Dataset excerpts
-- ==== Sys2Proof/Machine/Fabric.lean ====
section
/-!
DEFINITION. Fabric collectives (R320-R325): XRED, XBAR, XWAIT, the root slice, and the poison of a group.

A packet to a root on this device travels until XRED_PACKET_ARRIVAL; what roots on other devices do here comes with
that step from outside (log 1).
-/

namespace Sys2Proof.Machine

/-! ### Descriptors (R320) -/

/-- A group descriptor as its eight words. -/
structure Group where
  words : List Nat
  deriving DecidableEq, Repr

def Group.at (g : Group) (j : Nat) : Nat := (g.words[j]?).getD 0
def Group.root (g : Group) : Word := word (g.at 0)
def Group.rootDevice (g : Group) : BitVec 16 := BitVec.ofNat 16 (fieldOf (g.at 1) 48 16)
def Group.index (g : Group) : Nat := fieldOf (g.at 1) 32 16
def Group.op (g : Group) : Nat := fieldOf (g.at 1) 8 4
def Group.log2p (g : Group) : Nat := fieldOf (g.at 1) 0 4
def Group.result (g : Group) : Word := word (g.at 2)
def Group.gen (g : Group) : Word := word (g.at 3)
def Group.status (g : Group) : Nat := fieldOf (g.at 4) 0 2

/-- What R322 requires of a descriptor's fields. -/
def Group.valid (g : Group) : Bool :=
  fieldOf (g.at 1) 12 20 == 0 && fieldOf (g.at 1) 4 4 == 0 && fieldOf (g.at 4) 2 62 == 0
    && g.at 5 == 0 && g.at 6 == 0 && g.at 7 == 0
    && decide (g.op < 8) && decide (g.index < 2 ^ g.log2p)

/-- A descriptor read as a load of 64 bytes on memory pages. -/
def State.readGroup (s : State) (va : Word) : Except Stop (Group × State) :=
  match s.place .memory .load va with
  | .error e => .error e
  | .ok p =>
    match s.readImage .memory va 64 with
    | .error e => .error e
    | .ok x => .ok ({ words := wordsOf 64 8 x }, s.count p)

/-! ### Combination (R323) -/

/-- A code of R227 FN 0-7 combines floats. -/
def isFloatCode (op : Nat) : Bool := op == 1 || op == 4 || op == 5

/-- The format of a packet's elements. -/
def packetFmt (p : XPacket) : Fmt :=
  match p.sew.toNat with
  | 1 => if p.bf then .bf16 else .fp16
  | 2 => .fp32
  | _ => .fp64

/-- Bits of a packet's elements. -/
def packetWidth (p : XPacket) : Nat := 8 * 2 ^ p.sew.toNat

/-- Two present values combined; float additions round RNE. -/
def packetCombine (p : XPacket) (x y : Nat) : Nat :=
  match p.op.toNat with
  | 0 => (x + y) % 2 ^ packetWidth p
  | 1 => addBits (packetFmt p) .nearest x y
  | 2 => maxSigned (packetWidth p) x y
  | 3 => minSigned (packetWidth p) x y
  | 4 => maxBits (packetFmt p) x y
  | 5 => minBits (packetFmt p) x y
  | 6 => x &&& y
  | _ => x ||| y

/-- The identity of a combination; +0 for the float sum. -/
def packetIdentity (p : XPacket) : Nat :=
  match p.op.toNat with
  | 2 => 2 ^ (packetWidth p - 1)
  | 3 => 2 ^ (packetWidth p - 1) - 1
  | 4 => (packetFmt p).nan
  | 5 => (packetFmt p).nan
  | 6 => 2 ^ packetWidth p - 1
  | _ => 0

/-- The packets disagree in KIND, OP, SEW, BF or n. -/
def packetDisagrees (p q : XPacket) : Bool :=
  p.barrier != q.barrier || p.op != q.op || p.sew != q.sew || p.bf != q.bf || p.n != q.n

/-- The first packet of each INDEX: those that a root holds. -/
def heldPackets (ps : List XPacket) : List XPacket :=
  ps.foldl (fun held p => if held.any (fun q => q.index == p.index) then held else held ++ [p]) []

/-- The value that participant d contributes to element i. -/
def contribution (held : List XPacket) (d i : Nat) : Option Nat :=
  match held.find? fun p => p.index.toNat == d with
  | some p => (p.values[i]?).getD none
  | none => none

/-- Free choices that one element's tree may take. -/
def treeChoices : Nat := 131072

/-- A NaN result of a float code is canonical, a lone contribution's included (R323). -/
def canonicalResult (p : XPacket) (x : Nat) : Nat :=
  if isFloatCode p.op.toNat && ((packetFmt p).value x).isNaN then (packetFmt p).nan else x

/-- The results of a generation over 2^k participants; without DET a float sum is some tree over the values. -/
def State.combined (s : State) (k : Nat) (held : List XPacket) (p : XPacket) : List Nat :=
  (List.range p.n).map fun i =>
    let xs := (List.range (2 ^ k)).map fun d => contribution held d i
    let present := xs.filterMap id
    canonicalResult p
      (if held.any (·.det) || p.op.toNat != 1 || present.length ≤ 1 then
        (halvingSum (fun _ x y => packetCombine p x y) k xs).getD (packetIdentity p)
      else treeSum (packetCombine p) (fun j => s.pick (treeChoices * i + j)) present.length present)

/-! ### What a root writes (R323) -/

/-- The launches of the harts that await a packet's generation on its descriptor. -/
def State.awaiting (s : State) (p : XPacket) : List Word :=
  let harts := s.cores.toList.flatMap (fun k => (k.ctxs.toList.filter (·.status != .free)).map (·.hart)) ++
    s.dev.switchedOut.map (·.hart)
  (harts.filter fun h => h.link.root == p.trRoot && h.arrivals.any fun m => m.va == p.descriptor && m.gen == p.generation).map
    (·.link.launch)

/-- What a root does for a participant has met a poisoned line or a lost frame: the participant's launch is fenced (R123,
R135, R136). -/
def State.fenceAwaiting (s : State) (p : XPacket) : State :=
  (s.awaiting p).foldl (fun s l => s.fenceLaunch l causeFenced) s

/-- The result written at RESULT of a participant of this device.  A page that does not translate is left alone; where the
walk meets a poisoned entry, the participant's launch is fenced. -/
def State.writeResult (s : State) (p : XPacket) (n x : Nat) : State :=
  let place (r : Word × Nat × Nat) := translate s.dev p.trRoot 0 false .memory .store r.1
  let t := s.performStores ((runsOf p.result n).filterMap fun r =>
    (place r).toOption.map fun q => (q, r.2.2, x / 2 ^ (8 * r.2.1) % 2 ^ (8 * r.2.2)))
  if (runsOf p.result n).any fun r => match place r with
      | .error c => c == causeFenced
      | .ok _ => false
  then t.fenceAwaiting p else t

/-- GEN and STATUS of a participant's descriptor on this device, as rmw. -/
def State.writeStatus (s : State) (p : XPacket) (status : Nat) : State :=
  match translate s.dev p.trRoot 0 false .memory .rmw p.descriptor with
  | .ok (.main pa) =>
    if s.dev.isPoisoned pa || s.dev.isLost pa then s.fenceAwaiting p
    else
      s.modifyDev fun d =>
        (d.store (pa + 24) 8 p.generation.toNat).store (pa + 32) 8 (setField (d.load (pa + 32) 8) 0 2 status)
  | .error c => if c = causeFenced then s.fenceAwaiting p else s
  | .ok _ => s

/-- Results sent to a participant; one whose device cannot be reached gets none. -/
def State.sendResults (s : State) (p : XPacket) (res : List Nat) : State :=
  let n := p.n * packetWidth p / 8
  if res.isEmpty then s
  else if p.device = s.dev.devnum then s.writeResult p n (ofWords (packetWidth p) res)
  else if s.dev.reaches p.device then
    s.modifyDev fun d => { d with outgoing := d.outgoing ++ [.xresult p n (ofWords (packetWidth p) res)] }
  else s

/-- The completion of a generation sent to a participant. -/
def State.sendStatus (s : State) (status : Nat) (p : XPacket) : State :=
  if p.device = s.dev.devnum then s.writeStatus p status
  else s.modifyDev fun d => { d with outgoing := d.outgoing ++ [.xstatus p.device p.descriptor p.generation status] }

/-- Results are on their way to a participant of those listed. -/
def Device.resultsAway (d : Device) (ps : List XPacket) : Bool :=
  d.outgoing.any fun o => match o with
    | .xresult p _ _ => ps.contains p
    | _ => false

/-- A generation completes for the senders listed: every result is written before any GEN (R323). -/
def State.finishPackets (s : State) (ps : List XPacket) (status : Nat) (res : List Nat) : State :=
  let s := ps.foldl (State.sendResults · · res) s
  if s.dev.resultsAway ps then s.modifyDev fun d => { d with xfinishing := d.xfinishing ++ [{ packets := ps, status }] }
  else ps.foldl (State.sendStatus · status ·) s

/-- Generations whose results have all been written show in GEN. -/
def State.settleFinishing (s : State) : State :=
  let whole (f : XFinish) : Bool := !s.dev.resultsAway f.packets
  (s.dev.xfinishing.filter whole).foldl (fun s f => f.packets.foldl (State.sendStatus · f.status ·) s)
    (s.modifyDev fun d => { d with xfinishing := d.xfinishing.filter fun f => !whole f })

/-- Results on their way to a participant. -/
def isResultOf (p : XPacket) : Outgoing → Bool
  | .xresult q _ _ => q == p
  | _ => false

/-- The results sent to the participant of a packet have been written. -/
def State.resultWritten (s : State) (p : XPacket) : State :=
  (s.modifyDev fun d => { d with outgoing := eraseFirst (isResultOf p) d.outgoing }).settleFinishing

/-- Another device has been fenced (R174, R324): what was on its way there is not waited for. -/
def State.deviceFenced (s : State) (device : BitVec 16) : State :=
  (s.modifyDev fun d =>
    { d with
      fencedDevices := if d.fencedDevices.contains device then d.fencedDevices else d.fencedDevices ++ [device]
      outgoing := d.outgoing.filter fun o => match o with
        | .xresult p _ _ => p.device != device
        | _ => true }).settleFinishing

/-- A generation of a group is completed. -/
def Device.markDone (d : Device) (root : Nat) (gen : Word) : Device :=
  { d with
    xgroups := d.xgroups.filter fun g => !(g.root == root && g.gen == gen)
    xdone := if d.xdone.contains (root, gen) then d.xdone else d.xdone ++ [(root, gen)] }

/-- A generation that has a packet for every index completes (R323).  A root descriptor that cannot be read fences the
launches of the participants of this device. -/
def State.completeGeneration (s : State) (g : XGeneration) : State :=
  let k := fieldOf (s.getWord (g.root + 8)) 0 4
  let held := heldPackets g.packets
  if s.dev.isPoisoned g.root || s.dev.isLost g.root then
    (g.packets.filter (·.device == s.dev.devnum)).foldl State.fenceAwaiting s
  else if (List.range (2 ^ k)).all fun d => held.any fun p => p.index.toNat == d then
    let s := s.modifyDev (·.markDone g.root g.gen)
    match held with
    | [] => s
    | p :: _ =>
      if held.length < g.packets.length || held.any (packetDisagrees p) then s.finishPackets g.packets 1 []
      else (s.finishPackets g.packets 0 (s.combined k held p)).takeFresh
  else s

About this exercise
All lines above from the one holding "match p.sew.toNat with" to the one holding "def heldPackets (ps", inclusive, are to be copied exactly; no other line is wanted.

Output of the exercise
  match p.sew.toNat with
  | 1 => if p.bf then .bf16 else .fp16
  | 2 => .fp32
  | _ => .fp64

/-- Bits of a packet's elements. -/
def packetWidth (p : XPacket) : Nat := 8 * 2 ^ p.sew.toNat

/-- Two present values combined; float additions round RNE. -/
def packetCombine (p : XPacket) (x y : Nat) : Nat :=
  match p.op.toNat with
  | 0 => (x + y) % 2 ^ packetWidth p
  | 1 => addBits (packetFmt p) .nearest x y
  | 2 => maxSigned (packetWidth p) x y
  | 3 => minSigned (packetWidth p) x y
  | 4 => maxBits (packetFmt p) x y
  | 5 => minBits (packetFmt p) x y
  | 6 => x &&& y
  | _ => x ||| y

/-- The identity of a combination; +0 for the float sum. -/
def packetIdentity (p : XPacket) : Nat :=
  match p.op.toNat with
  | 2 => 2 ^ (packetWidth p - 1)
  | 3 => 2 ^ (packetWidth p - 1) - 1
  | 4 => (packetFmt p).nan
  | 5 => (packetFmt p).nan
  | 6 => 2 ^ packetWidth p - 1
  | _ => 0

/-- The packets disagree in KIND, OP, SEW, BF or n. -/
def packetDisagrees (p q : XPacket) : Bool :=
  p.barrier != q.barrier || p.op != q.op || p.sew != q.sew || p.bf != q.bf || p.n != q.n

/-- The first packet of each INDEX: those that a root holds. -/
def heldPackets (ps : List XPacket) : List XPacket :=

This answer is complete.